**WHAT YOU NEED TO DO:**
Only certain lines below are wanted: those starting at the line containing "s.wpu.repeatLength ≤ s.wpu.position" and ending at the line containing "s.lm.lines[i].level ≠ v →", both included, each retyped exactly.

[Stored items]

· · · ·

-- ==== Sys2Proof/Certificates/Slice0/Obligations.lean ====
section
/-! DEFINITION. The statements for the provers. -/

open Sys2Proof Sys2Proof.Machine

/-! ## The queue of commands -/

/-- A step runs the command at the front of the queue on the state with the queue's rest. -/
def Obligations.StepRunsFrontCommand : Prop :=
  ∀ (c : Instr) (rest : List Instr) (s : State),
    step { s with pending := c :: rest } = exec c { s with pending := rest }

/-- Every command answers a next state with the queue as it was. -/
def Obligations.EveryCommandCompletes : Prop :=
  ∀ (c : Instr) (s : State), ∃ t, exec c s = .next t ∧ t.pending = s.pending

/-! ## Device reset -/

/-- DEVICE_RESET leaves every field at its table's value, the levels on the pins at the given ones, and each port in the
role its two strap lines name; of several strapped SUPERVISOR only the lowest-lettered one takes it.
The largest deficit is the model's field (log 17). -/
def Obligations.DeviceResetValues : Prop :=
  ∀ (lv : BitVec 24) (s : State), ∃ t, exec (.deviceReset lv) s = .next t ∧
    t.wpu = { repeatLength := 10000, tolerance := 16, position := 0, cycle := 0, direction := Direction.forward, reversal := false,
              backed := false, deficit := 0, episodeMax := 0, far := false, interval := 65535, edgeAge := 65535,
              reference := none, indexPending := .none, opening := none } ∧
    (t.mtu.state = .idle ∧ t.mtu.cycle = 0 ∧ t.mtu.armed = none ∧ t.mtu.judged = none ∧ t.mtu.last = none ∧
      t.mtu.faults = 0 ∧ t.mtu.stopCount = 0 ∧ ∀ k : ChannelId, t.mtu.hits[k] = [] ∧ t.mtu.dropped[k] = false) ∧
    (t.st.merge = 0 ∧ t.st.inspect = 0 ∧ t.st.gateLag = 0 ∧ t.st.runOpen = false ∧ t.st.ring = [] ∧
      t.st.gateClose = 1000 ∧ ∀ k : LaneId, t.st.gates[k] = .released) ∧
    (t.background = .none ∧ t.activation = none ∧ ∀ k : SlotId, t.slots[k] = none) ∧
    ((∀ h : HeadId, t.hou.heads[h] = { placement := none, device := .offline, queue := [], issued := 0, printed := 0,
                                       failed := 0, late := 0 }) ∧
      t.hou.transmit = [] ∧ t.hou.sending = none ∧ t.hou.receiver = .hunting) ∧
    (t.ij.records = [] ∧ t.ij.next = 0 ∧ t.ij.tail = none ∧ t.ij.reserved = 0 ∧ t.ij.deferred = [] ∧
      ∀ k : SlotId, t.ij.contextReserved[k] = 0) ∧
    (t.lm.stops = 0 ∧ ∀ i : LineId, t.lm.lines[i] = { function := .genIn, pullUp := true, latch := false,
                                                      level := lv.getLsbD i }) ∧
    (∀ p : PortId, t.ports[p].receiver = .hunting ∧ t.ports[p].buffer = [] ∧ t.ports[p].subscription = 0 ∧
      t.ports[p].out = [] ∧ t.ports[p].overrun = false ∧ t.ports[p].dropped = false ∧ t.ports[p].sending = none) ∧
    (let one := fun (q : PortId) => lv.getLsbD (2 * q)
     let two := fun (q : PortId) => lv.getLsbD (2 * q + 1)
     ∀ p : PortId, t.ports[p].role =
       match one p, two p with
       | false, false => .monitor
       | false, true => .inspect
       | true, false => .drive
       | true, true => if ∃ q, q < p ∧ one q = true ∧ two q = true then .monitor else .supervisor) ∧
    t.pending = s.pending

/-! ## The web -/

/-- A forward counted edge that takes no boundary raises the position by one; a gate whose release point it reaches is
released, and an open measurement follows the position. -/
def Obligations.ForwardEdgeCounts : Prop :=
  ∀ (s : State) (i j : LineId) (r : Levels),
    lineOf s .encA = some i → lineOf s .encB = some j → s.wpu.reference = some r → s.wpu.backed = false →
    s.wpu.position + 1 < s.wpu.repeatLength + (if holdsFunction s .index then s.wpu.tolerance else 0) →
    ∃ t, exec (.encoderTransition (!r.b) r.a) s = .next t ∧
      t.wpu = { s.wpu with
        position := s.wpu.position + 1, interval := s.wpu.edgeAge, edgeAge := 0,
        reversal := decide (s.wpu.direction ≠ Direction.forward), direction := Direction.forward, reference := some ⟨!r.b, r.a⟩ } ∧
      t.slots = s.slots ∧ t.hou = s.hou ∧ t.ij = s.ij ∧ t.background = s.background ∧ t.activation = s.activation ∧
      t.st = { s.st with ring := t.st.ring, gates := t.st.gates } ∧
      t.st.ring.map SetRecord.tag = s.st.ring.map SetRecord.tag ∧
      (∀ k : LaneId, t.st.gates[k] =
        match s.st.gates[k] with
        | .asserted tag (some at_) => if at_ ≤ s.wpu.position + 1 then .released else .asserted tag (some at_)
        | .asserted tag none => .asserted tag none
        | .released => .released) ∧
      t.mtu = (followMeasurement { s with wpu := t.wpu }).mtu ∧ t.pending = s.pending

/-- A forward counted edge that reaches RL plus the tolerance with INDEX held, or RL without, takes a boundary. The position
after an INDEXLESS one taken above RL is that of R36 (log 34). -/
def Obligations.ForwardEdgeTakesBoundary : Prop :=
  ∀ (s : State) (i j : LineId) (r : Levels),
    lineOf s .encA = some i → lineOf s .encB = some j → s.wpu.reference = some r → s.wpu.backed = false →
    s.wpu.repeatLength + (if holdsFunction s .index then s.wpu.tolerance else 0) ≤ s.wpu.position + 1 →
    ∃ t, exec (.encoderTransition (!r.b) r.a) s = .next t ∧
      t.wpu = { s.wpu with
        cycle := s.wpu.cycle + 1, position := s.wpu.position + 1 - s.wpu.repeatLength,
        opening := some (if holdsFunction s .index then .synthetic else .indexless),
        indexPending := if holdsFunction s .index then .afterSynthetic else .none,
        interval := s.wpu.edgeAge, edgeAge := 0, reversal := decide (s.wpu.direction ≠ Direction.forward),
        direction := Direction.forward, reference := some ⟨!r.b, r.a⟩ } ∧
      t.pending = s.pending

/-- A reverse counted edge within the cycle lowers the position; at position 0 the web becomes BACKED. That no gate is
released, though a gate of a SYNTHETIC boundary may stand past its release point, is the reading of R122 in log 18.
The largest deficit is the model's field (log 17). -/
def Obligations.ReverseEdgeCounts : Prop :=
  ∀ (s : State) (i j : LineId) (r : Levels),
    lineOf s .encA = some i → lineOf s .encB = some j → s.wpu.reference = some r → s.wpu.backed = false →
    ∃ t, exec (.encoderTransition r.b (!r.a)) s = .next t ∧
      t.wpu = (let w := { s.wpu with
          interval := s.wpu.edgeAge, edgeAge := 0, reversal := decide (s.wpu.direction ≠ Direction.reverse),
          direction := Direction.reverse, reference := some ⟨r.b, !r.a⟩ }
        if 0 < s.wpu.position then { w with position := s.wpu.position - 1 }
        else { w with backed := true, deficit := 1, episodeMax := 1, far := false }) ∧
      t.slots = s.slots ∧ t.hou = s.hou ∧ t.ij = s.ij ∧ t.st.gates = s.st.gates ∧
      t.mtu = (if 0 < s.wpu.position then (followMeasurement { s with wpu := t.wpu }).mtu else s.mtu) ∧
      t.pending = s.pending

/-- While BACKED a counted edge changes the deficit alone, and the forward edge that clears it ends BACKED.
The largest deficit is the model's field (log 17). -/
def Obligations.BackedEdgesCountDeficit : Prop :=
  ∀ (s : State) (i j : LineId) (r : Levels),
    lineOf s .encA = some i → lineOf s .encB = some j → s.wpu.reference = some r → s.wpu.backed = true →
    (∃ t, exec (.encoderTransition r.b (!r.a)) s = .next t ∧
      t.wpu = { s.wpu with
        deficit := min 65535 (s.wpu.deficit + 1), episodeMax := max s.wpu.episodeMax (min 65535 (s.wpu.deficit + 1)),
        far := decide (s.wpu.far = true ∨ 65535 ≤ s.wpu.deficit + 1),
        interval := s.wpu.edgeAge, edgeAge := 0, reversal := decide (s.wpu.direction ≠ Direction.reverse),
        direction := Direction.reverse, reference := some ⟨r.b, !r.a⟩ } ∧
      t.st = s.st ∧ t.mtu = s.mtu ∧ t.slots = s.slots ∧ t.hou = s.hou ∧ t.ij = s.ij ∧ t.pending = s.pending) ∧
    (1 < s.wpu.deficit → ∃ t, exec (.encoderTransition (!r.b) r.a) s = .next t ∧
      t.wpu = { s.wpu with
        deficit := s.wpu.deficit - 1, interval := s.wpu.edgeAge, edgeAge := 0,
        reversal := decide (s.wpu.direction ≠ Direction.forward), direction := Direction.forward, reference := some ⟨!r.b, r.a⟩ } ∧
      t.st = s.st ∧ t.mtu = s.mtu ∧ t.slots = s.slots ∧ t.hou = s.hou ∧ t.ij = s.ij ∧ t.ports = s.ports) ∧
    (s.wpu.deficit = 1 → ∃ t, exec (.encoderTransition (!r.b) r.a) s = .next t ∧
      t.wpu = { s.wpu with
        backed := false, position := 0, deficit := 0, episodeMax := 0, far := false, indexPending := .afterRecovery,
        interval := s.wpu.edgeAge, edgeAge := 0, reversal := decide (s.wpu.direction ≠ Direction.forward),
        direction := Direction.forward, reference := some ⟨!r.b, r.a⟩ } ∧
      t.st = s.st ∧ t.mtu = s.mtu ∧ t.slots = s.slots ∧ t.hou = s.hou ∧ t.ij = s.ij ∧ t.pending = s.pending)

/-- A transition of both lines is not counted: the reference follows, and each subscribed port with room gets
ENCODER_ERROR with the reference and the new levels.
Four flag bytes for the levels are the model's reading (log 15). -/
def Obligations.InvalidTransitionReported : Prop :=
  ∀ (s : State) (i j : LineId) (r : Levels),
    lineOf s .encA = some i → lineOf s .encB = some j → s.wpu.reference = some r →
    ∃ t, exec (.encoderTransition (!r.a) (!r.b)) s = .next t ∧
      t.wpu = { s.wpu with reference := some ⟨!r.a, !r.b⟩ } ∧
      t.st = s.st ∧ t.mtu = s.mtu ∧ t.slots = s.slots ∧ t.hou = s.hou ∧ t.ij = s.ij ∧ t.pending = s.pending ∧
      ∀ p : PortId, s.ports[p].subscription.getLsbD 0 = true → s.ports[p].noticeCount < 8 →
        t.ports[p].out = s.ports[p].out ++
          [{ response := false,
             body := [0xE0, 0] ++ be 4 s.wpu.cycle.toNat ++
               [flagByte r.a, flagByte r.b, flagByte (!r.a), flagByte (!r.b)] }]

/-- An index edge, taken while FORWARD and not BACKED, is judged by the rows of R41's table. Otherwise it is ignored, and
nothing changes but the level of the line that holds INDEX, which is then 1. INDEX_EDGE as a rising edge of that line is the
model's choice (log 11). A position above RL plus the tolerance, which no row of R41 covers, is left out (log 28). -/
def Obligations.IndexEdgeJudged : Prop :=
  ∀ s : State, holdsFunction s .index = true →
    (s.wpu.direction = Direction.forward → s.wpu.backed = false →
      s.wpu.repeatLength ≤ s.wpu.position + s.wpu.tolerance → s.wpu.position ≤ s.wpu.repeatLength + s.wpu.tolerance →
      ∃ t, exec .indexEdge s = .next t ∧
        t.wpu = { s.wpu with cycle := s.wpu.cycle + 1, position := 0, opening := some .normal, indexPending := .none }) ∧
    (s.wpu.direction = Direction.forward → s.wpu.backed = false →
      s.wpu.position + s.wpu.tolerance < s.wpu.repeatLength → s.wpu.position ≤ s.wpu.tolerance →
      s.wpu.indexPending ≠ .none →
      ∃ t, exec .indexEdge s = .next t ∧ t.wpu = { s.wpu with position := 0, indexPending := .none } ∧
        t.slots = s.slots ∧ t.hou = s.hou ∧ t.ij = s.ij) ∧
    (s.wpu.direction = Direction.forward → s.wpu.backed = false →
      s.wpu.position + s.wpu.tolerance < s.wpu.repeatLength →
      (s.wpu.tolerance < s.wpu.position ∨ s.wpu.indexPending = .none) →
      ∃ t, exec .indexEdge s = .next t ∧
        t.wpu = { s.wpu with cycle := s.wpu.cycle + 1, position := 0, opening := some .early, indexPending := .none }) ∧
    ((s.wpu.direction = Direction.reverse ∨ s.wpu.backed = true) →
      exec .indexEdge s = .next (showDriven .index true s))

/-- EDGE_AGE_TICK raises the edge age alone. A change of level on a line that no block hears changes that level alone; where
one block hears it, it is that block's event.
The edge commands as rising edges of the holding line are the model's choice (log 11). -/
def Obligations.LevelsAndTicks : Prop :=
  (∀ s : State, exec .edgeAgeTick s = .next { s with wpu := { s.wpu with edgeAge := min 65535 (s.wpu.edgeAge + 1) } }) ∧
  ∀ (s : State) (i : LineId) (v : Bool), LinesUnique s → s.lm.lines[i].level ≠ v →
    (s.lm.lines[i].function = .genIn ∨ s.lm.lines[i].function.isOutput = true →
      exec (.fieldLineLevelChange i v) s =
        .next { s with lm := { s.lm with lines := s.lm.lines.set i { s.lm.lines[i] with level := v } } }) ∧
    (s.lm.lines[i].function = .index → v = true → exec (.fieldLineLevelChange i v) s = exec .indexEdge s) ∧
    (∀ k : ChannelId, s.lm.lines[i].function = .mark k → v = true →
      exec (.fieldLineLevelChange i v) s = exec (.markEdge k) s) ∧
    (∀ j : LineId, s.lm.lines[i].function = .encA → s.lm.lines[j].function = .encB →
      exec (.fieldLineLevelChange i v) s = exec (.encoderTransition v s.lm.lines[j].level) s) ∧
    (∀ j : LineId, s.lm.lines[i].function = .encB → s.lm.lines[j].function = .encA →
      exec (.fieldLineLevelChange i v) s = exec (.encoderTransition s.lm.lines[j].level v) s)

· · · ·

**ANSWER TO THIS EXERCISE:**
      s.wpu.repeatLength ≤ s.wpu.position + s.wpu.tolerance → s.wpu.position ≤ s.wpu.repeatLength + s.wpu.tolerance →
      ∃ t, exec .indexEdge s = .next t ∧
        t.wpu = { s.wpu with cycle := s.wpu.cycle + 1, position := 0, opening := some .normal, indexPending := .none }) ∧
    (s.wpu.direction = Direction.forward → s.wpu.backed = false →
      s.wpu.position + s.wpu.tolerance < s.wpu.repeatLength → s.wpu.position ≤ s.wpu.tolerance →
      s.wpu.indexPending ≠ .none →
      ∃ t, exec .indexEdge s = .next t ∧ t.wpu = { s.wpu with position := 0, indexPending := .none } ∧
        t.slots = s.slots ∧ t.hou = s.hou ∧ t.ij = s.ij) ∧
    (s.wpu.direction = Direction.forward → s.wpu.backed = false →
      s.wpu.position + s.wpu.tolerance < s.wpu.repeatLength →
      (s.wpu.tolerance < s.wpu.position ∨ s.wpu.indexPending = .none) →
      ∃ t, exec .indexEdge s = .next t ∧
        t.wpu = { s.wpu with cycle := s.wpu.cycle + 1, position := 0, opening := some .early, indexPending := .none }) ∧
    ((s.wpu.direction = Direction.reverse ∨ s.wpu.backed = true) →
      exec .indexEdge s = .next (showDriven .index true s))

/-- EDGE_AGE_TICK raises the edge age alone. A change of level on a line that no block hears changes that level alone; where
one block hears it, it is that block's event.
The edge commands as rising edges of the holding line are the model's choice (log 11). -/
def Obligations.LevelsAndTicks : Prop :=
  (∀ s : State, exec .edgeAgeTick s = .next { s with wpu := { s.wpu with edgeAge := min 65535 (s.wpu.edgeAge + 1) } }) ∧
  ∀ (s : State) (i : LineId) (v : Bool), LinesUnique s → s.lm.lines[i].level ≠ v →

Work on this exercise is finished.